По ночам еще стояли гулкие, густые морозы, но днем, под солнцем, снег оседал, желтел, подобно девице, брошенной возлюбленным. Берингово море все чаще и чаще дышало липкой влагой — вечерами, когда синело закатное небо, в поселке пахло мерзлыми водорослями, сырым льдом и солью. Ночами небо задергивало седой дымкой, и сквозь эту дымку, как сквозь капроновую накидку, просматривались только самые яркие и самые крупные звезды. Луна стала розоватой, будто зреющее яблоко. Ночами неистово выли на привязи лохматые ездовые псы.

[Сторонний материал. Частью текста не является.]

theorem Encodes.fs (b : BitVec 2) (q : BitVec 1) (z : BitVec 1) (a : BitVec 16) (w : BitVec 8) : Encodes.Statement (.fs b q z a w) := by
  intro hwf nb word henc
  have hword : some (32, 0x40000000 + b.toNat * 2 ^ 26 + q.toNat * 2 ^ 25 + z.toNat * 2 ^ 24 + a.toNat * 2 ^ 8 + w.toNat * 2 ^ 0) = some (nb, word) := henc
  obtain ⟨rfl, hsum⟩ := words_of hword
  have sum : word = joined [(8, w.toNat), (16, a.toNat), (1, z.toNat), (1, q.toNat), (2, b.toNat), (4, 4)] := by
    rw [← hsum]
    simp only [joined]
    ring
  have hf : Fits [(8, w.toNat), (16, a.toNat), (1, z.toNat), (1, q.toNat), (2, b.toNat), (4, 4)] :=
    ⟨w.isLt, a.isLt, z.isLt, q.isLt, b.isLt, by decide, trivial⟩
  have hz := back_even (of_decide_eq_true hwf).2
  refine decode_even (by omega) ?_ hwf
  rw [decodeBench, if_neg (by unfold nbits; have := b.isLt; have := q.isLt; have := z.isLt; have := a.isLt; have := w.isLt; omega), if_pos (number_at sum hf 5 (lo := 28) rfl rfl)]
  rw [field_at sum hf 4 (lo := 26) (f := b) rfl rfl, field_at sum hf 3 (lo := 25) (f := q) rfl rfl, field_at sum hf 2 (lo := 24) (f := z) rfl rfl, field_at sum hf 1 (lo := 8) (f := a) rfl rfl, field_at sum hf 0 (lo := 0) (f := w) rfl rfl]

theorem Encodes.mac (f : BitVec 8) (y : BitVec 2) (g : BitVec 2) (e : BitVec 3) (z : BitVec 1) (w : BitVec 8) : Encodes.Statement (.mac f y g e z w) := by
  intro hwf nb word henc
  have hword : some (32, 0x100000 + f.toNat * 2 ^ 24 + y.toNat * 2 ^ 18 + g.toNat * 2 ^ 16 + e.toNat * 2 ^ 13 + z.toNat * 2 ^ 12 + w.toNat * 2 ^ 0) = some (nb, word) := henc
  obtain ⟨rfl, hsum⟩ := words_of hword
  have sum : word = joined [(8, w.toNat), (4, 0), (1, z.toNat), (3, e.toNat), (2, g.toNat), (2, y.toNat), (4, 1), (8, f.toNat)] := by
    rw [← hsum]
    simp only [joined]
    ring
  have hf : Fits [(8, w.toNat), (4, 0), (1, z.toNat), (3, e.toNat), (2, g.toNat), (2, y.toNat), (4, 1), (8, f.toNat)] :=
    ⟨w.isLt, by decide, z.isLt, e.isLt, g.isLt, y.isLt, by decide, f.isLt, trivial⟩
  obtain ⟨rfl, hb⟩ := of_decide_eq_true hwf
  have hz := back_even hb
  have hF : (0 : BitVec 8).toNat = 0 := rfl
  refine decode_even (by omega) ?_ hwf
  rw [decodeBench, if_neg (by unfold nbits; have := hF; have := y.isLt; have := g.isLt; have := e.isLt; have := z.isLt; have := w.isLt; omega), if_neg (by unfold nbits; have := hF; have := y.isLt; have := g.isLt; have := e.isLt; have := z.isLt; have := w.isLt; omega), if_pos ⟨number_at sum hf 1 (lo := 8) rfl rfl, number_at sum hf 6 (lo := 20) rfl rfl⟩]
  rw [field_at sum hf 7 (lo := 24) (f := 0) rfl rfl, field_at sum hf 5 (lo := 18) (f := y) rfl rfl, field_at sum hf 4 (lo := 16) (f := g) rfl rfl, field_at sum hf 3 (lo := 13) (f := e) rfl rfl, field_at sum hf 2 (lo := 12) (f := z) rfl rfl, field_at sum hf 0 (lo := 0) (f := w) rfl rfl]

theorem Encodes.yzero (f : BitVec 8) (y : BitVec 2) (w : BitVec 8) : Encodes.Statement (.yzero f y w) := by
  intro hwf nb word henc
  have hword : some (32, 0x200000 + f.toNat * 2 ^ 24 + y.toNat * 2 ^ 18 + w.toNat * 2 ^ 0) = some (nb, word) := henc
  obtain ⟨rfl, hsum⟩ := words_of hword
  have sum : word = joined [(8, w.toNat), (10, 0), (2, y.toNat), (4, 2), (8, f.toNat)] := by
    rw [← hsum]
    simp only [joined]
    ring
  have hf : Fits [(8, w.toNat), (10, 0), (2, y.toNat), (4, 2), (8, f.toNat)] :=
    ⟨w.isLt, by decide, y.isLt, by decide, f.isLt, trivial⟩
  obtain ⟨rfl, hb⟩ := of_decide_eq_true hwf
  have hz := back_even hb
  have hF : (0 : BitVec 8).toNat = 0 := rfl
  refine decode_even (by omega) ?_ hwf
  rw [decodeBench, if_neg (by unfold nbits; have := hF; have := y.isLt; have := w.isLt; omega), if_neg (by unfold nbits; have := hF; have := y.isLt; have := w.isLt; omega), if_neg (fun hc => absurd ((number_at sum hf 3 (lo := 20) rfl rfl).symm.trans hc.2) (by decide)), if_pos ⟨number_at sum hf 1 (lo := 8) rfl rfl, number_at sum hf 3 (lo := 20) rfl rfl⟩]
  rw [field_at sum hf 4 (lo := 24) (f := 0) rfl rfl, field_at sum hf 2 (lo := 18) (f := y) rfl rfl, field_at sum hf 0 (lo := 0) (f := w) rfl rfl]
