theorem decodes_chutes_engines_windows_benches :
  decodeTableWord 32 0x10D09FE1 = some (.chdef 1 26 4 1 15) ∧
  decodeTableWord 32 0x12D09FE1 = some (.chpush 1 26 4 1 15) ∧
  decodeTableWord 32 0x14035FE1 = some (.chtake 1 26 1 15) ∧
  decodeTableWord 32 0x10D07FE3 = some (.copy 1 26 1 1 1 15) ∧
  decodeTableWord 32 0x12D05FE3 = some (.retile 1 26 1 1 15) ∧
  decodeTableWord 32 0x14D05FE3 = some (.gath 1 26 1 1 15) ∧
  decodeTableWord 32 0x16D05FE3 = some (.chain 1 26 1 1 15) ∧
  decodeTableWord 32 0x18D05FE3 = some (.coll 1 26 1 1 15) ∧
  decodeTableWord 32 0x10D49FE5 = some (.wopen 1 26 36 1 15) ∧
  decodeTableWord 32 0x12D01FE5 = some (.wfinal 1 26 1 15) ∧
  decodeTableWord 32 0x10D49FE7 = some (.bkload 1 26 36 1 15) ∧
  decodeTableWord 32 0x12D49FE7 = some (.bkvec 1 26 36 1 15) ∧
  decodeTableWord 32 0x14D49FE7 = some (.bkrun 1 26 36 1 15) ∧
  decodeTableWord 32 0x16D49FE7 = some (.bkdrain 1 26 36 1 15) ∧
  decodeTableWord 32 0x18D49FE7 = some (.ownb 1 26 36 1 15) ∧
  decodeTableWord 32 0x1AD49FE7 = some (.ownc 1 26 36 1 15) := by decide

theorem decodes_tile_sequencer :
  decodeTableWord 32 0x00095FF1 = some (.mres 1 10 1) ∧
  decodeTableWord 32 0x02003FF1 = some (.mrel 1 1) ∧
  decodeTableWord 32 0x00095FF3 = some (.mload 1 10 1) ∧
  decodeTableWord 32 0x02095FF3 = some (.mchin 1 10 1) ∧
  decodeTableWord 32 0x9420DFF5 = some (.mma 1 10 4 6 1) ∧
  decodeTableWord 32 0x00003FF7 = some (.mzero 1 1) ∧
  decodeTableWord 32 0x02085FF7 = some (.mout 1 2 1) ∧
  decodeTableWord 32 0x04085FF7 = some (.mstore 1 2 1) := by decide

theorem decodes_system :
  decodeTableWord 32 0x00801FF9 = some (.trap 16 1 15) ∧
  decodeTableWord 32 0x02001FF9 = some (.tret 1 15) ∧
  decodeTableWord 32 0x02003FF9 = some (.tretNext 1 15) ∧
  decodeTableWord 32 0x04801FF9 = some (.brk 16 1 15) ∧
  decodeTableWord 32 0x06135FF9 = some (.ticket 1 26 1 15) ∧
  decodeTableWord 32 0x20035FFB = some (.mfs 16 26 1 15) ∧
  decodeTableWord 32 0x20D01FFD = some (.mts 16 26 1 15) := by decide

theorem decodes_16_bit_forms :
  decodeTableWord 16 0x8340 = some (.add16 16 26) ∧
  decodeTableWord 16 0x8342 = some (.sub16 16 26) ∧
  decodeTableWord 16 0x8344 = some (.mul16 16 26) ∧
  decodeTableWord 16 0x8346 = some (.and16 16 26) ∧
  decodeTableWord 16 0x8348 = some (.or16 16 26) ∧
  decodeTableWord 16 0x834A = some (.xor16 16 26) ∧
  decodeTableWord 16 0x834C = some (.shl16 16 26) ∧
  decodeTableWord 16 0x834E = some (.shr16 16 26) ∧
  decodeTableWord 16 0x8350 = some (.sra16 16 26) ∧
  decodeTableWord 16 0x8352 = some (.mov16 16 26) ∧
  decodeTableWord 16 0x8354 = some (.min16 16 26) ∧
  decodeTableWord 16 0x8356 = some (.max16 16 26) ∧
  decodeTableWord 16 0x8358 = some (.fadd16 16 26) ∧
  decodeTableWord 16 0x835A = some (.fmul16 16 26) ∧
  decodeTableWord 16 0x835C = some (.fmad16 16 26) ∧
  decodeTableWord 16 0x835E = some (.fmax16 16 26) := by decide
theorem decodes_bench_words :
  decodeTableWord 32 0x23000000 = some (.fd 3 0 0) ∧ decodeTableWord 32 0x20100020 = some (.fd 0 0x1000 0x20) ∧
  decodeTableWord 32 0x22168048 = none ∧ decodeTableWord 32 0x22168038 = some (.fd 2 0x1680 0x38) ∧
  decodeTableWord 32 0x4F280040 = some (.fs 3 1 1 0x2800 0x40) ∧ decodeTableWord 32 0x001F9078 = some (.mac 0 3 3 4 1 0x78) ∧
  decodeTableWord 32 0x002C0000 = some (.yzero 0 3 0) ∧ decodeTableWord 32 0x00000030 = some (.push 0 0 2) ∧
  decodeTableWord 32 0x00000040 = some (.next 0 0) ∧ decodeTableWord 32 0x00000068 = some (.pushn 0 0 1) := by decide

В апреле по ночам Нила Егоровича стал мучить еще один неразрешимый вопрос: почему именно ему Лапов отписал часть своих сбережений? Думал об этом Шарабанов и раньше, но думал как бы вскользь, походя, торопливо отвечая самому себе, что, видно, так ему захотелось. Теперь это «захотелось» Нилу Егоровичу казалось странным. «Если Лапов знал о той бумаге, о моей подписи, то как же это вяжется с завещанием? — спрашивал Шарабанов сам у себя. — Чего, он вспомнил именно обо мне? Ведь с войны не знались и не переписывались».
Вопрос не то чтобы томил Нила Егоровича, но все-таки беспокоил.
Как-то Шарабанов вспомнил разговор с начальником коммунхоза в самый первый день, когда тот обмолвился, что покойный Лапов намеревался часть денег завещать еще двум фронтовикам, но узнал, что их уже нет в живых. И вот тут Нил Егорович Шарабанов наконец все понял. Он даже вспотел от своей неопровержимой догадки.
Фамилии тех двоих, что вместе с ним подписали бумагу, Шарабанов забыл, прошло много времени, но не в фамилиях тут вовсе было дело — это он отлично понимал.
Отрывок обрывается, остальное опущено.